Yes it did. This misguided concept is what has to change. Our people are on these planes, American people. So if that plane is coming to our homeland, then our borders have to include the loading station. Not talking about legal ownership of land, but legal jurisdiction to run the screening and boarding of passengers. And if any country denies us this authority, then we don't allow planes to enter the US from those originations. This is not rocket science here. Why on God's green earth would we allow foreigners to be solely responsible for saying who can/cannot board a plane bound for the US and loaded with American people?
 

bang guy

Moderator
Originally Posted by T316
http:///forum/post/3197694
Yes it did. This misguided concept is what has to change. Our people are on these planes, American people. So if that plane is coming to our homeland, then our borders have to include the loading station. Not talking about legal ownership of land, but legal jurisdiction to run the screening and boarding of passengers. And if any country denies us this authority, then we don't allow planes to enter the US from those originations. This is not rocket science here. Why on God's green earth would we allow foreigners to be solely responsible for saying who can/cannot board a plane bound for the US and loaded with American people?

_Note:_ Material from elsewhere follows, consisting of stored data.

-- ==== Sys2Proof/Laws/Step.lean ====
section
/-!
SUPPORT. One step is one event.
-/
namespace Sys2Proof.Machine

theorem step_eq (s : State) : step s = runEvent (nextEvent s) s.begin := rfl

@[simp] theorem runEvent_present (b : Block) (w : Nat) (s : State) :
    runEvent (.present b w) s = .next (s.setPort b (some w)) := rfl
@[simp] theorem runEvent_withdraw (b : Block) (s : State) :
    runEvent (.withdraw b) s = .next (s.setPort b none) := rfl
@[simp] theorem runEvent_edge (b : Block) (s : State) : runEvent (.edge b) s = runEdge b s := rfl
@[simp] theorem runEvent_reset (b : Block) (s : State) : runEvent (.reset b) s = .next (resetBlock b s) := rfl
@[simp] theorem runEvent_respond (s : State) : runEvent .respond s = respondOldest s := rfl
@[simp] theorem runEvent_stray (b : Byte) (s : State) :
    runEvent (.stray b) s = .next (takeResponse b s) := rfl
@[simp] theorem runEvent_flush (s : State) : runEvent .flush s = .next (s.setInflight []) := rfl
@[simp] theorem runEvent_pause (s : State) : runEvent .pause s = .next s := rfl
@[simp] theorem runEvent_sample (k : Nat) (s : State) :
    runEvent (.sample k) s = .next (s.setInflight (s.inflight.modify k (samplePending s.mem))) := rfl

theorem nextEvent_scheduled {s : State} {e : Event} {l : List Event} (h : s.schedule = e :: l) :
    nextEvent s = e := by
  simp [nextEvent, h]

theorem nextEvent_default {s : State} (h : s.schedule = []) : nextEvent s = defaultEvent s := by
  simp [nextEvent, h]

/-- With nothing scheduled and nothing to do at the stand-alone cores, a read in flight is answered next (log 4). -/
theorem nextEvent_answers {s : State} (h : s.schedule = []) (h1 : coreActive s.fnv1 s.cmd1 = false)
    (h1a : coreActive s.fnv1a s.cmd1a = false) (hq : s.inflight ≠ []) : nextEvent s = .respond := by
  simp [nextEvent, h, defaultEvent, h1, h1a, hq]

/-- With nothing scheduled, nothing to do at the stand-alone cores and no read in flight, a wrapper that does not
wait for the memory and has a job or a job on its port has its edge next (log 4). -/
theorem nextEvent_wrapper {s : State} (h : s.schedule = []) (h1 : coreActive s.fnv1 s.cmd1 = false)
    (h1a : coreActive s.fnv1a s.cmd1a = false) (hq : s.inflight = []) (hp : s.wrap.phase ≠ .rsp)
    (hj : s.wrap.phase ≠ .idle ∨ s.job.isSome) : nextEvent s = .edge .wrapper := by
  simp only [nextEvent, h, defaultEvent, h1, h1a, hq, hp, ne_eq, not_true_eq_false, if_false, Bool.false_eq_true]
  rw [if_pos hj]

/-- An edge at a busy wrapper is the sequencer's. -/
theorem runEvent_edge_busy {s : State} (h : s.wrap.phase ≠ .idle) :
    runEvent (.edge .wrapper) s = sequencerEdge s := by
  simp [runEdge, h, busyEdge]

/-- Everything a step from `s` to `t` can be. -/
inductive StepCase (s t : State) : Prop where
  /-- An edge or a reset at the stand-alone fnv1_hash_core: that core and its port. -/
  | core1 (c : CoreRegs) (p : Option Nat)
      (he : nextEvent s = .edge .fnv1Core ∨ nextEvent s = .reset .fnv1Core)
      (ht : t = (s.begin.setFnv1 c).setPort .fnv1Core p)
  /-- The same at the fnv1a_hash_core. -/
  | core1a (c : CoreRegs) (p : Option Nat)
      (he : nextEvent s = .edge .fnv1aCore ∨ nextEvent s = .reset .fnv1aCore)
      (ht : t = (s.begin.setFnv1a c).setPort .fnv1aCore p)
  | wrapReset (he : nextEvent s = .reset .wrapper) (ht : t = s.begin.setWrap wrapReset)
  /-- A START event (R171 to R174), with the job on the port that causes it. -/
  | start (v : Variant) (k : Word) (n b l : Nat) (he : nextEvent s = .edge .wrapper)
      (hp : s.wrap.phase = .idle)
      (hx : ∃ w i, s.job = some w ∧ decode s.cfg .wrapper w = .ok i ∧ exec i s.begin = .next t)
      (ht : t = (s.begin.setWrap (startRegs s.cfg v k n b l s.wrap)).setPort .wrapper none)
  /-- An edge of a running job (R175 to R177). -/
  | job (he : nextEvent s = .edge .wrapper) (hp : s.wrap.phase ≠ .idle)
      (hx : sequencerEdge s.begin = .next t)
  | respond (he : nextEvent s = .respond) (hx : respondOldest s.begin = .next t)
  | stray (b : Byte) (he : nextEvent s = .stray b) (ht : t = takeResponse b s.begin)
  | sample (k : Nat) (he : nextEvent s = .sample k)
      (ht : t = s.begin.setInflight (s.inflight.modify k (samplePending s.mem)))
  | flush (he : nextEvent s = .flush) (ht : t = s.begin.setInflight [])
  | write (a : Nat) (b : Byte) (he : nextEvent s = .writeMsg a b) (ha : a < 2 ^ s.cfg.addrW)
      (ht : t = s.begin.setMem (Memory.write s.mem a b))
  | free (a : Nat) (he : nextEvent s = .freeMsg a) (ha : a < 2 ^ s.cfg.addrW)
      (ht : t = s.begin.setMem (Memory.free s.mem a))
  /-- The host drives a port. -/
  | port (b : Block) (p : Option Nat) (he : (∃ w, nextEvent s = .present b w) ∨ nextEvent s = .withdraw b)
      (ht : t = s.begin.setPort b p)
  /-- A pause, or an edge at an idle wrapper without a job. -/
  | nothing (he : nextEvent s = .pause ∨ nextEvent s = .edge .wrapper) (ht : t = s.begin)

theorem step_cases {s t : State} (h : step s = .next t) : StepCase s t := by
  rw [step_eq] at h
  cases he : nextEvent s with
  | present b w => rw [he] at h; cases h; exact .port b _ (.inl ⟨w, he⟩) rfl
  | withdraw b => rw [he] at h; cases h; exact .port b _ (.inr he) rfl
  | pause => rw [he] at h; cases h; exact .nothing (.inl he) rfl
  | sample k => rw [he] at h; cases h; exact .sample k he rfl
  | flush => rw [he] at h; cases h; exact .flush he rfl
  | stray b => rw [he] at h; cases h; exact .stray b he rfl
  | respond => rw [he] at h; exact .respond he h
  | writeMsg a b =>
    rw [he] at h
    simp only [runEvent] at h
    split at h
    · cases h; exact .write a b he ‹_› rfl
    · cases h
  | freeMsg a =>
    rw [he] at h
    simp only [runEvent] at h
    split at h
    · cases h; exact .free a he ‹_› rfl
    · cases h
  | reset b =>
    rw [he] at h
    cases h
    cases b
    · exact .core1 (coreReset fnv1Init) s.cmd1 (.inr he) rfl
    · exact .core1a (coreReset fnv1aInit) s.cmd1a (.inr he) rfl
    · exact .wrapReset he rfl
  | edge b =>
    rw [he] at h
    rcases runEdge_cases h with ⟨hr, w, i, hw, hd, hx⟩ | ⟨_, _, rfl⟩ | ⟨hn, hx⟩
    · have hib : i.block = b := decode_block hd
      rcases exec_cases i s.begin with ⟨c, e, hb, _⟩ | ⟨c, e, hb, _⟩ | ⟨v, k, n, b', l, e, hb, hp⟩ | ⟨_, hnr⟩
      · rw [e] at hx; cases hx; rw [hib] at hb; subst hb; exact .core1 c none (.inl he) rfl
      · rw [e] at hx; cases hx; rw [hib] at hb; subst hb; exact .core1a c none (.inl he) rfl
      · rw [hib] at hb
        subst hb
        have ht := Host.Outcome.next.inj (e.symm.trans hx)
        exact .start v k n b' l he hp ⟨w, i, hw, hd, hx⟩ ht.symm
      · rw [hib, hr] at hnr; cases hnr
    · cases b
      · exact .core1 s.fnv1 s.cmd1 (.inl he) rfl
      · exact .core1a s.fnv1a s.cmd1a (.inl he) rfl
      · exact .nothing (.inr he) rfl
    · cases b
      · cases hx; exact .core1 (coreWait s.fnv1) s.cmd1 (.inl he) rfl
      · cases hx; exact .core1a (coreWait s.fnv1a) s.cmd1a (.inl he) rfl
      · refine .job he (fun hp => ?_) hx
        rw [State.ready_wrapper] at hn
        simp [hp] at hn

/-- One more step of a run. -/
theorem core_run_next {s t : State} {k : Nat} (h : step s = .next t) :
    Host.Core.run Sys2Proof.core (k + 1) s = Host.Core.run Sys2Proof.core k t := by
  simp only [Host.Core.run]
  rw [show Sys2Proof.core.step s = step s from rfl, h]

end Sys2Proof.Machine
end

TSA must approve the security and proceedures of the foreign airport or the planes do not enter US airspace. They cannot even fly OVER the US if they don't comply. It wasn't an airport security issue in this case in my opinion, it was an information dissemenation issue. If you don't do a full body search of every individual then you cannot prevent someone from carrying bad things onto a plane. What you can do is limit who is allowed to get on a plane to the US, who is allowed to cross the border into the US is the issue from my perspective.
We need to stop being afraid of hurting peoples feelings.